- _Task item_: Set down word for word the lines that begin the entries and run through the line containing "s.coDivert := rfl". Give nothing further.
═════ Exercise inputs
@[simp] theorem setWk_modes (w : Nat) (f : Worker → Worker) : (s.setWk w f).modes = s.modes := rfl
@[simp] theorem setWk_workers (w : Nat) (f : Worker → Worker) : (s.setWk w f).workers = s.workers.modify w f := rfl
@[simp] theorem setWk_acqState (w : Nat) (f : Worker → Worker) : (s.setWk w f).acqState = s.acqState := rfl
@[simp] theorem setWk_acqSub (w : Nat) (f : Worker → Worker) : (s.setWk w f).acqSub = s.acqSub := rfl
@[simp] theorem setWk_coPc (w : Nat) (f : Worker → Worker) : (s.setWk w f).coPc = s.coPc := rfl
@[simp] theorem setWk_ingDivert (w : Nat) (f : Worker → Worker) : (s.setWk w f).ingDivert = s.ingDivert := rfl
@[simp] theorem setWk_coDivert (w : Nat) (f : Worker → Worker) : (s.setWk w f).coDivert = s.coDivert := rfl
@[simp] theorem setWk_fCoarse (w : Nat) (f : Worker → Worker) : (s.setWk w f).fCoarse = s.fCoarse := rfl
@[simp] theorem setWk_fFine (w : Nat) (f : Worker → Worker) : (s.setWk w f).fFine = s.fFine := rfl
@[simp] theorem setWk_fSnap (w : Nat) (f : Worker → Worker) : (s.setWk w f).fSnap = s.fSnap := rfl
@[simp] theorem setWk_isFound (w : Nat) (f : Worker → Worker) : (s.setWk w f).isFound = s.isFound := rfl
@[simp] theorem setWk_fineTimeOffset (w : Nat) (f : Worker → Worker) : (s.setWk w f).fineTimeOffset = s.fineTimeOffset := rfl
@[simp] theorem setWk_l1Avg (w : Nat) (f : Worker → Worker) : (s.setWk w f).l1Avg = s.l1Avg := rfl
@[simp] theorem setWk_l1Acc (w : Nat) (f : Worker → Worker) : (s.setWk w f).l1Acc = s.l1Acc := rfl
@[simp] theorem setWk_l1Cnt (w : Nat) (f : Worker → Worker) : (s.setWk w f).l1Cnt = s.l1Cnt := rfl
@[simp] theorem setWk_l1Win (w : Nat) (f : Worker → Worker) : (s.setWk w f).l1Win = s.l1Win := rfl
@[simp] theorem setWk_l1Last (w : Nat) (f : Worker → Worker) : (s.setWk w f).l1Last = s.l1Last := rfl
@[simp] theorem setWk_nullStart (w : Nat) (f : Worker → Worker) : (s.setWk w f).nullStart = s.nullStart := rfl
@[simp] theorem setWk_nullEnd (w : Nat) (f : Worker → Worker) : (s.setWk w f).nullEnd = s.nullEnd := rfl
@[simp] theorem setWk_circWr (w : Nat) (f : Worker → Worker) : (s.setWk w f).circWr = s.circWr := rfl
@[simp] theorem setWk_corrLen (w : Nat) (f : Worker → Worker) : (s.setWk w f).corrLen = s.corrLen := rfl
@[simp] theorem setWk_ingLen (w : Nat) (f : Worker → Worker) : (s.setWk w f).ingLen = s.ingLen := rfl
@[simp] theorem setWk_peakOff (w : Nat) (f : Worker → Worker) : (s.setWk w f).peakOff = s.peakOff := rfl
@[simp] theorem setWk_impK (w : Nat) (f : Worker → Worker) : (s.setWk w f).impK = s.impK := rfl
@[simp] theorem setWk_impW (w : Nat) (f : Worker → Worker) : (s.setWk w f).impW = s.impW := rfl
@[simp] theorem setWk_impMu (w : Nat) (f : Worker → Worker) : (s.setWk w f).impMu = s.impMu := rfl
@[simp] theorem setWk_sel (w : Nat) (f : Worker → Worker) : (s.setWk w f).sel = s.sel := rfl
@[simp] theorem setWk_framesRead (w : Nat) (f : Worker → Worker) : (s.setWk w f).framesRead = s.framesRead := rfl
@[simp] theorem setWk_framesDesync (w : Nat) (f : Worker → Worker) : (s.setWk w f).framesDesync = s.framesDesync := rfl
@[simp] theorem setWk_en (w : Nat) (f : Worker → Worker) : (s.setWk w f).en = s.en := rfl
@[simp] theorem setWk_stop (w : Nat) (f : Worker → Worker) : (s.setWk w f).stop = s.stop := rfl
@[simp] theorem setWk_ingHalted (w : Nat) (f : Worker → Worker) : (s.setWk w f).ingHalted = s.ingHalted := rfl
@[simp] theorem setWk_coHalted (w : Nat) (f : Worker → Worker) : (s.setWk w f).coHalted = s.coHalted := rfl
@[simp] theorem setWk_psiAvg (w : Nat) (f : Worker → Worker) : (s.setWk w f).psiAvg = s.psiAvg := rfl
@[simp] theorem setWk_frameValid (w : Nat) (f : Worker → Worker) : (s.setWk w f).frameValid = s.frameValid := rfl
@[simp] theorem setWk_emitArmed (w : Nat) (f : Worker → Worker) : (s.setWk w f).emitArmed = s.emitArmed := rfl
@[simp] theorem setWk_cs (w : Nat) (f : Worker → Worker) : (s.setWk w f).cs = s.cs := rfl
@[simp] theorem setWk_ce (w : Nat) (f : Worker → Worker) : (s.setWk w f).ce = s.ce := rfl
@[simp] theorem setWk_cfg (w : Nat) (f : Worker → Worker) : (s.setWk w f).cfg = s.cfg := rfl
@[simp] theorem setWk_unset (w : Nat) (f : Worker → Worker) : (s.setWk w f).unset = s.unset := rfl
@[simp] theorem setWk_impIndex (w : Nat) (f : Worker → Worker) : (s.setWk w f).impIndex = s.impIndex := rfl
@[simp] theorem setWk_circ (w : Nat) (f : Worker → Worker) : (s.setWk w f).circ = s.circ := rfl
@[simp] theorem setWk_corr (w : Nat) (f : Worker → Worker) : (s.setWk w f).corr = s.corr := rfl
@[simp] theorem setWk_ing0 (w : Nat) (f : Worker → Worker) : (s.setWk w f).ing0 = s.ing0 := rfl
@[simp] theorem setWk_ing1 (w : Nat) (f : Worker → Worker) : (s.setWk w f).ing1 = s.ing1 := rfl
@[simp] theorem setWk_sa (w : Nat) (f : Worker → Worker) : (s.setWk w f).sa = s.sa := rfl
@[simp] theorem setWk_spec (w : Nat) (f : Worker → Worker) : (s.setWk w f).spec = s.spec := rfl
@[simp] theorem setWk_imp (w : Nat) (f : Worker → Worker) : (s.setWk w f).imp = s.imp := rfl
@[simp] theorem setWk_impPrev (w : Nat) (f : Worker → Worker) : (s.setWk w f).impPrev = s.impPrev := rfl
@[simp] theorem setWk_zf (w : Nat) (f : Worker → Worker) : (s.setWk w f).zf = s.zf := rfl
@[simp] theorem setWk_out (w : Nat) (f : Worker → Worker) : (s.setWk w f).out = s.out := rfl
@[simp] theorem setWk_samples (w : Nat) (f : Worker → Worker) : (s.setWk w f).samples = s.samples := rfl
@[simp] theorem setWk_rdData (w : Nat) (f : Worker → Worker) : (s.setWk w f).rdData = s.rdData := rfl
@[simp] theorem setWk_frData (w : Nat) (f : Worker → Worker) : (s.setWk w f).frData = s.frData := rfl
@[simp] theorem setWk_cur (w : Nat) (f : Worker → Worker) : (s.setWk w f).cur = s.cur := rfl
@[simp] theorem setWk_turns (w : Nat) (f : Worker → Worker) : (s.setWk w f).turns = s.turns := rfl
@[simp] theorem setWk_tick (w : Nat) (f : Worker → Worker) : (s.setWk w f).tick = s.tick := rfl
@[simp] theorem setWk_row (w : Nat) (f : Worker → Worker) : (s.setWk w f).row = s.row := rfl
@[simp] theorem setWk_par (w : Nat) (f : Worker → Worker) : (s.setWk w f).par = s.par := rfl
@[simp] theorem setWk_K (w : Nat) (f : Worker → Worker) : (s.setWk w f).K = s.K := rfl
@[simp] theorem setWk_D (w : Nat) (f : Worker → Worker) : (s.setWk w f).D = s.D := rfl
@[simp] theorem setWk_T (w : Nat) (f : Worker → Worker) : (s.setWk w f).T = s.T := by simp [State.T, State.setWk]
══════════
- _Expected output_:
@[simp] theorem setWk_modes (w : Nat) (f : Worker → Worker) : (s.setWk w f).modes = s.modes := rfl
@[simp] theorem setWk_workers (w : Nat) (f : Worker → Worker) : (s.setWk w f).workers = s.workers.modify w f := rfl
@[simp] theorem setWk_acqState (w : Nat) (f : Worker → Worker) : (s.setWk w f).acqState = s.acqState := rfl
@[simp] theorem setWk_acqSub (w : Nat) (f : Worker → Worker) : (s.setWk w f).acqSub = s.acqSub := rfl
@[simp] theorem setWk_coPc (w : Nat) (f : Worker → Worker) : (s.setWk w f).coPc = s.coPc := rfl
@[simp] theorem setWk_ingDivert (w : Nat) (f : Worker → Worker) : (s.setWk w f).ingDivert = s.ingDivert := rfl
@[simp] theorem setWk_coDivert (w : Nat) (f : Worker → Worker) : (s.setWk w f).coDivert = s.coDivert := rfl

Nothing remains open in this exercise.